- _What you will do_
Find and copy each line of the listing below that has the word "with" in it.

- _Records for the exercise_
*** Begin section ***

-- ==== Sys2Proof/Laws/Registers.lean ====
section
/-! SUPPORT. The register file as eight independent cells, and what the two ways of naming a register answer. -/

namespace Sys2Proof.Machine

@[simp] theorem get_set_same (f : RegFile) (r : Reg) (v : Word) : (f.set r v).get r = v := by
  cases r <;> rfl

@[simp] theorem get_set_of_ne (f : RegFile) {r q : Reg} (v : Word) (h : q ≠ r) :
    (f.set r v).get q = f.get q := by
  cases r <;> cases q <;> first | rfl | exact absurd rfl h

@[simp] theorem set_ir_same (f : RegFile) (v : Word) : (f.set .ir v).ir = v := rfl

theorem set_ir_of_ne (f : RegFile) {r : Reg} (v : Word) (h : r ≠ .ir) : (f.set r v).ir = f.ir :=
  get_set_of_ne f v (Ne.symm h)

/-- A register file is its eight values: two that agree at every register are equal. -/
theorem regFile_ext_get {f g : RegFile} (h : ∀ r, f.get r = g.get r) : f = g := by
  have ha := h .a; have hb := h .b; have hc := h .c; have hd := h .d
  have hca := h .ca; have hir := h .ir; have hz := h .z; have hlr := h .lr
  cases f; cases g
  simp only [RegFile.get] at *
  simp only [*]

@[simp] theorem regOfIndex_regIndex (r : Reg) : regOfIndex (regIndex r) = some r := by
  cases r <;> rfl

/-- The nibbles 0 to 7 name a register and the nibbles 8 to 15 name none. -/
theorem regOfIndex_eq_none_iff (n : Nibble) : regOfIndex n = none ↔ 8 ≤ n.toNat := by
  simp [regOfIndex, allRegs]

theorem regOfIndex_eq_some_iff (n : Nibble) (r : Reg) : regOfIndex n = some r ↔ n = regIndex r := by
  cases r <;> revert n <;> decide

@[simp] theorem regOfName_regName (r : Reg) : regOfName (regName r) = some r := by
  cases r <;> rfl

theorem regOfName_eq_some_iff (name : String) (r : Reg) : regOfName name = some r ↔ name = regName r := by
  constructor
  · intro h
    have := List.find?_some h
    simpa using (beq_iff_eq.mp this).symm
  · rintro rfl
    exact regOfName_regName r

/-- Everything `resolve` can answer: both registers, or the first invalid nibble, the destination first. -/
theorem resolve_cases (d src : Nibble) :
    (∃ rd rs, d = regIndex rd ∧ src = regIndex rs ∧ resolve d src = .ok (rd, rs)) ∨
    (8 ≤ d.toNat ∧ resolve d src = .error { index := d, field := .dest }) ∨
    (d.toNat < 8 ∧ 8 ≤ src.toNat ∧ resolve d src = .error { index := src, field := .src }) := by
  unfold resolve
  cases hd : regOfIndex d with
  | none => exact .inr (.inl ⟨(regOfIndex_eq_none_iff d).mp hd, rfl⟩)
  | some rd =>
    have hlt : d.toNat < 8 := by
      by_contra hge
      rw [(regOfIndex_eq_none_iff d).mpr (by omega)] at hd
      cases hd
    cases hs : regOfIndex src with
    | none => exact .inr (.inr ⟨hlt, (regOfIndex_eq_none_iff src).mp hs, rfl⟩)
    | some rs =>
      exact .inl ⟨rd, rs, (regOfIndex_eq_some_iff d rd).mp hd, (regOfIndex_eq_some_iff src rs).mp hs, rfl⟩

@[simp] theorem resolve_regIndex (rd rs : Reg) : resolve (regIndex rd) (regIndex rs) = .ok (rd, rs) := by
  simp [resolve]

end Sys2Proof.Machine
end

*** End section ***

- _Output_
  cases hd : regOfIndex d with
    cases hs : regOfIndex src with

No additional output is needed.